Problem to solve: Please give back, word for word, only the lines starting at the one containing "(westAlive : Bool)" and ending at the one containing "unfold execSlotTakeback" within the material below.

************

theorem execLatentSlotFreed_mild {b s : State} (h0 : Half) (h : Mild b s) : ∃ t, execLatentSlotFreed h0 s = .next t ∧ Mild b t := by
  unfold execLatentSlotFreed
  refine ⟨_, rfl, h.calm ?_⟩
  (try dsimp only)
  (repeat' (first | split | with_reducible refine calm_foldl ?_ (fun _ _ _ => ?_))) <;> simp +contextual (maxDischargeDepth := 40) [*]

theorem execAdmissionRoomFreed_mild {b s : State} (h0 : Half) (h : Mild b s) : ∃ t, execAdmissionRoomFreed h0 s = .next t ∧ Mild b t := by
  unfold execAdmissionRoomFreed
  refine ⟨_, rfl, h.calm ?_⟩
  (try dsimp only)
  (repeat' (first | split | with_reducible refine calm_foldl ?_ (fun _ _ _ => ?_))) <;> simp +contextual (maxDischargeDepth := 40) [*]

theorem execMaskFetchDone_mild {b s : State} (h0 : Half) (digest : Digest) (state : U32) (h : Mild b s) : ∃ t, execMaskFetchDone h0 digest state s = .next t ∧ Mild b t := by
  unfold execMaskFetchDone
  refine ⟨_, rfl, h.calm ?_⟩
  (try dsimp only)
  (repeat' (first | split | with_reducible refine calm_foldl ?_ (fun _ _ _ => ?_))) <;> simp +contextual (maxDischargeDepth := 40) [*]

theorem execClearDone_mild {b s : State} (h0 : Half) (h : Mild b s) : ∃ t, execClearDone h0 s = .next t ∧ Mild b t := by
  unfold execClearDone
  refine ⟨_, rfl, h.calm ?_⟩
  (try dsimp only)
  (repeat' (first | split | with_reducible refine calm_foldl ?_ (fun _ _ _ => ?_))) <;> simp +contextual (maxDischargeDepth := 40) [*]

theorem execHeadFillDone_mild {b s : State} (h0 : Half) (digest : Digest) (h : Mild b s) : ∃ t, execHeadFillDone h0 digest s = .next t ∧ Mild b t := by
  unfold execHeadFillDone
  refine ⟨_, rfl, h.calm ?_⟩
  (try dsimp only)
  (repeat' (first | split | with_reducible refine calm_foldl ?_ (fun _ _ _ => ?_))) <;> simp +contextual (maxDischargeDepth := 40) [*]

theorem execInText_mild {b s : State} (h0 : Half) (r : InRec) (h : Mild b s) : ∃ t, execInText h0 r s = .next t ∧ Mild b t := by
  unfold execInText
  refine ⟨_, rfl, h.calm ?_⟩
  (try dsimp only)
  (repeat' (first | split | with_reducible refine calm_foldl ?_ (fun _ _ _ => ?_))) <;> simp +contextual (maxDischargeDepth := 40) [*]

theorem execInTokens_mild {b s : State} (h0 : Half) (r : InRec) (h : Mild b s) : ∃ t, execInTokens h0 r s = .next t ∧ Mild b t := by
  unfold execInTokens
  refine ⟨_, rfl, h.calm ?_⟩
  (try dsimp only)
  (repeat' (first | split | with_reducible refine calm_foldl ?_ (fun _ _ _ => ?_))) <;> simp +contextual (maxDischargeDepth := 40) [*]

theorem execInEnd_mild {b s : State} (h0 : Half) (r : InRec) (h : Mild b s) : ∃ t, execInEnd h0 r s = .next t ∧ Mild b t := by
  unfold execInEnd
  refine ⟨_, rfl, h.calm ?_⟩
  (try dsimp only)
  (repeat' (first | split | with_reducible refine calm_foldl ?_ (fun _ _ _ => ?_))) <;> simp +contextual (maxDischargeDepth := 40) [*]

theorem execPretokenTokenised_mild {b s : State} (handle : U32) (r : CheckResult) (h : Mild b s) : ∃ t, execPretokenTokenised handle r s = .next t ∧ Mild b t := by
  unfold execPretokenTokenised
  refine ⟨_, rfl, h.calm ?_⟩
  (try dsimp only)
  (repeat' (first | split | with_reducible refine calm_foldl ?_ (fun _ _ _ => ?_))) <;> simp +contextual (maxDischargeDepth := 40) [*]

theorem execInBeatParityError_mild {b s : State} (h0 : Half) (depth : BitVec 4) (h : Mild b s) : ∃ t, execInBeatParityError h0 depth s = .next t ∧ Mild b t := by
  unfold execInBeatParityError
  refine ⟨_, rfl, h.calm ?_⟩
  (try dsimp only)
  (repeat' (first | split | with_reducible refine calm_foldl ?_ (fun _ _ _ => ?_))) <;> simp +contextual (maxDischargeDepth := 40) [*]

theorem execStrOutNak_mild {b s : State} (h0 : Half) (depth : BitVec 4) (h : Mild b s) : ∃ t, execStrOutNak h0 depth s = .next t ∧ Mild b t := by
  unfold execStrOutNak
  refine ⟨_, rfl, h.calm ?_⟩
  (try dsimp only)
  (repeat' (first | split | with_reducible refine calm_foldl ?_ (fun _ _ _ => ?_))) <;> simp +contextual (maxDischargeDepth := 40) [*]

theorem execHalfDownReport_mild {b s : State} (h0 : Half) (h : Mild b s) : ∃ t, execHalfDownReport h0 s = .next t ∧ Mild b t := by
  unfold execHalfDownReport
  refine ⟨_, rfl, h.calm ?_⟩
  (try dsimp only)
  (repeat' (first | split | with_reducible refine calm_foldl ?_ (fun _ _ _ => ?_))) <;> simp +contextual (maxDischargeDepth := 40) [*]

theorem execMainbandLost_mild {b s : State} (h : Mild b s) : ∃ t, execMainbandLost  s = .next t ∧ Mild b t := by
  unfold execMainbandLost
  refine ⟨_, rfl, h.calm ?_⟩
  (try dsimp only)
  (repeat' (first | split | with_reducible refine calm_foldl ?_ (fun _ _ _ => ?_))) <;> simp +contextual (maxDischargeDepth := 40) [*]

theorem execMeridianLaneDrop_mild {b s : State} (toEast : Bool) (lane : BitVec 4) (h : Mild b s) : ∃ t, execMeridianLaneDrop toEast lane s = .next t ∧ Mild b t := by
  unfold execMeridianLaneDrop
  refine ⟨_, rfl, h.calm ?_⟩
  (try dsimp only)
  (repeat' (first | split | with_reducible refine calm_foldl ?_ (fun _ _ _ => ?_))) <;> simp +contextual (maxDischargeDepth := 40) [*]

theorem execLinkSilent_mild {b s : State} (westAlive : Bool) (h : Mild b s) : ∃ t, execLinkSilent westAlive s = .next t ∧ Mild b t := by
  unfold execLinkSilent
  refine ⟨_, rfl, h.calm ?_⟩
  (try dsimp only)
  (repeat' (first | split | with_reducible refine calm_foldl ?_ (fun _ _ _ => ?_))) <;> simp +contextual (maxDischargeDepth := 40) [*]

theorem execPartnerSilent_mild {b s : State} (h : Mild b s) : ∃ t, execPartnerSilent  s = .next t ∧ Mild b t := by
  unfold execPartnerSilent
  refine ⟨_, rfl, h.calm ?_⟩
  (try dsimp only)
  (repeat' (first | split | with_reducible refine calm_foldl ?_ (fun _ _ _ => ?_))) <;> simp +contextual (maxDischargeDepth := 40) [*]

theorem execHeartbeatResumed_mild {b s : State} (h : Mild b s) : ∃ t, execHeartbeatResumed  s = .next t ∧ Mild b t := by
  unfold execHeartbeatResumed
  refine ⟨_, rfl, h.calm ?_⟩
  (try dsimp only)
  (repeat' (first | split | with_reducible refine calm_foldl ?_ (fun _ _ _ => ?_))) <;> simp +contextual (maxDischargeDepth := 40) [*]

theorem execSafelightHeartbeatMissed_mild {b s : State} (h : Mild b s) : ∃ t, execSafelightHeartbeatMissed  s = .next t ∧ Mild b t := by
  unfold execSafelightHeartbeatMissed
  refine ⟨_, rfl, h.calm ?_⟩
  (try dsimp only)
  (repeat' (first | split | with_reducible refine calm_foldl ?_ (fun _ _ _ => ?_))) <;> simp +contextual (maxDischargeDepth := 40) [*]

theorem execSlotTakeover_mild {b s : State} (h0 : Half) (h : Mild b s) : ∃ t, execSlotTakeover h0 s = .next t ∧ Mild b t := by
  unfold execSlotTakeover
  refine ⟨_, rfl, h.calm ?_⟩
  (try dsimp only)
  (repeat' (first | split | with_reducible refine calm_foldl ?_ (fun _ _ _ => ?_))) <;> simp +contextual (maxDischargeDepth := 40) [*]

theorem execSlotTakeback_mild {b s : State} (h0 : Half) (h : Mild b s) : ∃ t, execSlotTakeback h0 s = .next t ∧ Mild b t := by
  unfold execSlotTakeback
  refine ⟨_, rfl, h.calm ?_⟩
  (try dsimp only)
  (repeat' (first | split | with_reducible refine calm_foldl ?_ (fun _ _ _ => ?_))) <;> simp +contextual (maxDischargeDepth := 40) [*]

theorem execFirmwareFault_mild {b s : State} (h0 : Half) (h : Mild b s) : ∃ t, execFirmwareFault h0 s = .next t ∧ Mild b t := by
  unfold execFirmwareFault
  refine ⟨_, rfl, h.calm ?_⟩
  (try dsimp only)
  (repeat' (first | split | with_reducible refine calm_foldl ?_ (fun _ _ _ => ?_))) <;> simp +contextual (maxDischargeDepth := 40) [*]

theorem execFwBootTimeout_mild {b s : State} (h0 : Half) (h : Mild b s) : ∃ t, execFwBootTimeout h0 s = .next t ∧ Mild b t := by
  unfold execFwBootTimeout
  refine ⟨_, rfl, h.calm ?_⟩
  (try dsimp only)
  (repeat' (first | split | with_reducible refine calm_foldl ?_ (fun _ _ _ => ?_))) <;> simp +contextual (maxDischargeDepth := 40) [*]

theorem execSafeRstNRelease_mild {b s : State} (datum : Bool) (addrW addrE : BitVec 2) (h : Mild b s) : ∃ t, execSafeRstNRelease datum addrW addrE s = .next t ∧ Mild b t := by
  unfold execSafeRstNRelease
  refine ⟨_, rfl, h.calm ?_⟩
  (try dsimp only)
  (repeat' (first | split | with_reducible refine calm_foldl ?_ (fun _ _ _ => ?_))) <;> simp +contextual (maxDischargeDepth := 40) [*]
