/-- Settles O33. -/
theorem stepsAreComputed : Obligations.StepsAreComputed := by
  intro s h r b a hj had
  exact ⟨fun gs hgs hp hs hi hw hdg hhg hm done hd => maskReady_computes hj had hgs hp hs hi hw hdg hhg hm hd,
    halfSummary_forms hj had⟩

end

section
/-! PROOF. PRT entries of a group reach the chains (03 R70; 16 R388, R390, R402). -/
namespace Sys2Proof.Machine

variable {s t u : State} {r : Route} {b : Binding} {h : Half}

/-- Nothing changes but what chains carry, and every frame that was given to one is still there. -/
structure Passing (s t : State) : Prop where
  sendings : Sendings s t
  keeps : ∀ h o, SentOn s h o → SentOn t h o

namespace Passing

theorem refl (s : State) : Passing s s := ⟨.refl s, fun _ _ ho => ho⟩

theorem trans (h : Passing s t) (k : Passing t u) : Passing s u :=
  ⟨h.sendings.trans k.sendings, fun g o ho => k.keeps g o (h.keeps g o ho)⟩

theorem foldl {α : Type} {f : State → α → State} (hf : ∀ t x, Passing t (f t x)) (l : List α) (s : State) : Passing s (l.foldl f s) := by
  induction l generalizing s with
  | nil => exact refl s
  | cons x l ih => exact (hf s x).trans (ih _)

theorem sendOut (s : State) (h : Half) (c : Nat) (o : Out) : Passing s (s.sendOut h c o) :=
  ⟨.sendOut s h c o, fun _ _ ho => ho.sendOut h c o⟩

theorem sendPrt (s : State) (h : Half) (dst : Nat) (entry : List Byte) : Passing s (s.sendPrt h dst entry) := by
  unfold State.sendPrt
  dsimp only
  split
  · exact foldl (fun t o => sendOut t ..) _ s
  · exact refl s

theorem toMember (s : State) (b : Binding) (r : Route) (m kind flags step pos : Nat) (body : List Byte) :
    Passing s (s.toMember b r m kind flags step pos body) := sendPrt ..

theorem toOwner (s : State) (b : Binding) (r : Route) (kind flags step pos : Nat) (body : List Byte) :
    Passing s (s.toOwner b r kind flags step pos body) := toMember ..

theorem peerChains (k : Passing s t) (h : Half) : t.peerChains h = s.peerChains h := by
  unfold State.peerChains
  refine List.filter_congr fun c _ => ?_
  have hl := k.sendings.line h c
  simp only [Chain.line, Prod.mk.injEq] at hl
  rw [Chain.peerUp, hl.1, hl.2, Chain.peerUp]

theorem peerHalf (k : Passing s t) (h : Half) : t.peerHalf h = s.peerHalf h := by
  unfold State.peerHalf
  rw [k.peerChains]

theorem level (k : Passing s t) : t.level = s.level := by
  have := congrArg State.level k.sendings.rest
  exact this

/-- Of the entries that a list gives one after the other, each is sent. -/
theorem foldl_each {α : Type} {f : State → α → State} {P : α → State → Prop} (hf : ∀ t x, Passing t (f t x))
    (hP : ∀ t x, Passing s t → P x (f t x)) (hk : ∀ x t u, Passing t u → P x t → P x u) (l : List α) :
    ∀ t, Passing s t → ∀ x ∈ l, P x (l.foldl f t) := by
  induction l with
  | nil => exact fun _ _ x hx => by cases hx
  | cons y l ih =>
    intro t ht x hx
    rcases List.mem_cons.1 hx with rfl | hx
    · exact hk x _ _ (foldl hf l (f t x)) (hP t x ht)
    · exact ih (f t y) (ht.trans (hf t y)) x hx

end Passing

************

Response to this task:
theorem execLinkSilent_mild {b s : State} (westAlive : Bool) (h : Mild b s) : ∃ t, execLinkSilent westAlive s = .next t ∧ Mild b t := by
  unfold execLinkSilent
  refine ⟨_, rfl, h.calm ?_⟩
  (try dsimp only)
  (repeat' (first | split | with_reducible refine calm_foldl ?_ (fun _ _ _ => ?_))) <;> simp +contextual (maxDischargeDepth := 40) [*]

theorem execPartnerSilent_mild {b s : State} (h : Mild b s) : ∃ t, execPartnerSilent  s = .next t ∧ Mild b t := by
  unfold execPartnerSilent
  refine ⟨_, rfl, h.calm ?_⟩
  (try dsimp only)
  (repeat' (first | split | with_reducible refine calm_foldl ?_ (fun _ _ _ => ?_))) <;> simp +contextual (maxDischargeDepth := 40) [*]

theorem execHeartbeatResumed_mild {b s : State} (h : Mild b s) : ∃ t, execHeartbeatResumed  s = .next t ∧ Mild b t := by
  unfold execHeartbeatResumed
  refine ⟨_, rfl, h.calm ?_⟩
  (try dsimp only)
  (repeat' (first | split | with_reducible refine calm_foldl ?_ (fun _ _ _ => ?_))) <;> simp +contextual (maxDischargeDepth := 40) [*]

theorem execSafelightHeartbeatMissed_mild {b s : State} (h : Mild b s) : ∃ t, execSafelightHeartbeatMissed  s = .next t ∧ Mild b t := by
  unfold execSafelightHeartbeatMissed
  refine ⟨_, rfl, h.calm ?_⟩
  (try dsimp only)
  (repeat' (first | split | with_reducible refine calm_foldl ?_ (fun _ _ _ => ?_))) <;> simp +contextual (maxDischargeDepth := 40) [*]

theorem execSlotTakeover_mild {b s : State} (h0 : Half) (h : Mild b s) : ∃ t, execSlotTakeover h0 s = .next t ∧ Mild b t := by
  unfold execSlotTakeover
  refine ⟨_, rfl, h.calm ?_⟩
  (try dsimp only)
  (repeat' (first | split | with_reducible refine calm_foldl ?_ (fun _ _ _ => ?_))) <;> simp +contextual (maxDischargeDepth := 40) [*]

theorem execSlotTakeback_mild {b s : State} (h0 : Half) (h : Mild b s) : ∃ t, execSlotTakeback h0 s = .next t ∧ Mild b t := by
  unfold execSlotTakeback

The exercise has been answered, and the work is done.